§ Directions for this task
Write out, from the entries below, exactly the lines that run between the lines holding "from R80 -/" and "theorem test_decode_call : decodeFetched", inclusive, and stop there.

§ Stored data
-- ==== Sys2Proof/Tests/Slice0.lean ====
section
/-! SUPPORT. Tests: decoding of words written out from spec/30_encoding.md, one-step vectors of
spec/95_test_vectors.md (each test names its vector), ill-formed instructions, and for every obligation with
hypotheses a state that meets them. Expected values come from the spec, not from the model. -/

namespace Sys2Proof.Tests

open Sys2Proof Sys2Proof.Machine

/-! ## Helpers -/

/-- A running machine with the given registers, program counter, flag and cells, nothing output yet. -/
def start (x : Vector Byte 8) (pc : Nat) (e : Bool) (mem : Memory) : State :=
  { State.reset with x := x, pc := pc, e := e, mem := mem }

/-- The next state, if there is one. -/
def after (o : Host.Outcome State Fault Refusal) : Option State :=
  match o with
  | .next s => some s
  | _ => none

/-- The fault, if there is one. -/
def faultOf (o : Host.Outcome State Fault Refusal) : Option Fault :=
  match o with
  | .fault f => some f
  | _ => none

/-- The state of a boot, if the loader succeeds. -/
def booted (image : List Byte) : Option State := (bootImage image).toOption

/-! ## Decoding: V-DEC, opcode bytes written bit by bit from R89, operands from R80 -/

theorem test_decode_hlt : decodeFetched defaultOpc 0b00000001#8 0xFF#8 0xFF#8 = .ok .hlt := by decide
theorem test_decode_ldi : decodeFetched defaultOpc 0b10000010#8 0x03#8 0xFF#8 = .ok (.ldi 3 255) := by decide
theorem test_decode_prn : decodeFetched defaultOpc 0b01000111#8 0x07#8 0xFF#8 = .ok (.prn 7) := by decide
theorem test_decode_add : decodeFetched defaultOpc 0b10100000#8 0x00#8 0x01#8 = .ok (.add 0 1) := by decide
theorem test_decode_mul : decodeFetched defaultOpc 0b10100010#8 0x02#8 0x03#8 = .ok (.mul 2 3) := by decide
theorem test_decode_push : decodeFetched defaultOpc 0b01000101#8 0x05#8 0xFF#8 = .ok (.push 5) := by decide
theorem test_decode_pop : decodeFetched defaultOpc 0b01000110#8 0x06#8 0xFF#8 = .ok (.pop 6) := by decide
theorem test_decode_call : decodeFetched defaultOpc 0b01010000#8 0x01#8 0xFF#8 = .ok (.call 1) := by decide
theorem test_decode_ret : decodeFetched defaultOpc 0b00010001#8 0xFF#8 0xFF#8 = .ok .ret := by decide
theorem test_decode_cmp : decodeFetched defaultOpc 0b10100111#8 0x00#8 0x01#8 = .ok (.cmp 0 1) := by decide
theorem test_decode_jmp : decodeFetched defaultOpc 0b01010100#8 0x02#8 0xFF#8 = .ok (.jmp 2) := by decide
theorem test_decode_jeq : decodeFetched defaultOpc 0b01010101#8 0x02#8 0xFF#8 = .ok (.jeq 2) := by decide
theorem test_decode_jne : decodeFetched defaultOpc 0b01010110#8 0x02#8 0xFF#8 = .ok (.jne 2) := by decide

/-- V-DEC's last row: the neighbours of the defined opcodes are unknown. -/
theorem test_decode_unknown :
    ∀ ir ∈ [0x00#8, 0x02#8, 0x10#8, 0x12#8, 0x44#8, 0x48#8, 0x51#8, 0x53#8, 0x57#8, 0x81#8, 0x83#8, 0xA1#8, 0xA3#8, 0xA6#8, 0xA8#8,
      0xC0#8, 0xFF#8], decodeFetched defaultOpc ir 0x00#8 0x00#8 = .error (.unknownOpcode ir) := by decide

/-- The static decoder on the image of P1 (R94): LDI, then the bytes after it; and a cut-off LDI. -/
theorem test_decode_bytes : decodeBytes defaultOpc [0x82#8, 0x00#8, 0x08#8, 0x82#8] = .ok (.ldi 0 8, [0x82#8]) ∧
    decodeBytes defaultOpc [0x82#8, 0x00#8] = .error (.missingOperand .ldi) := by decide

/-- Table words: byte 0 is the opcode byte, the bytes above the word are 0. -/
theorem test_decode_table_word : decodeTableWord 24 0x0501A0 = some (.add 1 5) ∧ decodeTableWord 8 0xFF01 = some .hlt ∧
    decodeTableWord 8 0x00 = none := by decide

/-! ## Ill-formed instructions: each check refuses one -/

theorem test_ill_formed_operand_a : operandAValid (.ldi 8 0) = false ∧ wellFormed (.ldi 8 0) = false := by decide
theorem test_ill_formed_operand_b : operandBValid (.add 0 8) = false ∧ wellFormed (.add 0 8) = false := by decide
theorem test_well_formed_boundary : wellFormed (.add 7 7) = true ∧ wellFormed (.ldi 7 200) = true := by decide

§ Answer to this problem
/-! ## Decoding: V-DEC, opcode bytes written bit by bit from R89, operands from R80 -/

theorem test_decode_hlt : decodeFetched defaultOpc 0b00000001#8 0xFF#8 0xFF#8 = .ok .hlt := by decide
theorem test_decode_ldi : decodeFetched defaultOpc 0b10000010#8 0x03#8 0xFF#8 = .ok (.ldi 3 255) := by decide
theorem test_decode_prn : decodeFetched defaultOpc 0b01000111#8 0x07#8 0xFF#8 = .ok (.prn 7) := by decide
theorem test_decode_add : decodeFetched defaultOpc 0b10100000#8 0x00#8 0x01#8 = .ok (.add 0 1) := by decide
theorem test_decode_mul : decodeFetched defaultOpc 0b10100010#8 0x02#8 0x03#8 = .ok (.mul 2 3) := by decide
theorem test_decode_push : decodeFetched defaultOpc 0b01000101#8 0x05#8 0xFF#8 = .ok (.push 5) := by decide
theorem test_decode_pop : decodeFetched defaultOpc 0b01000110#8 0x06#8 0xFF#8 = .ok (.pop 6) := by decide
theorem test_decode_call : decodeFetched defaultOpc 0b01010000#8 0x01#8 0xFF#8 = .ok (.call 1) := by decide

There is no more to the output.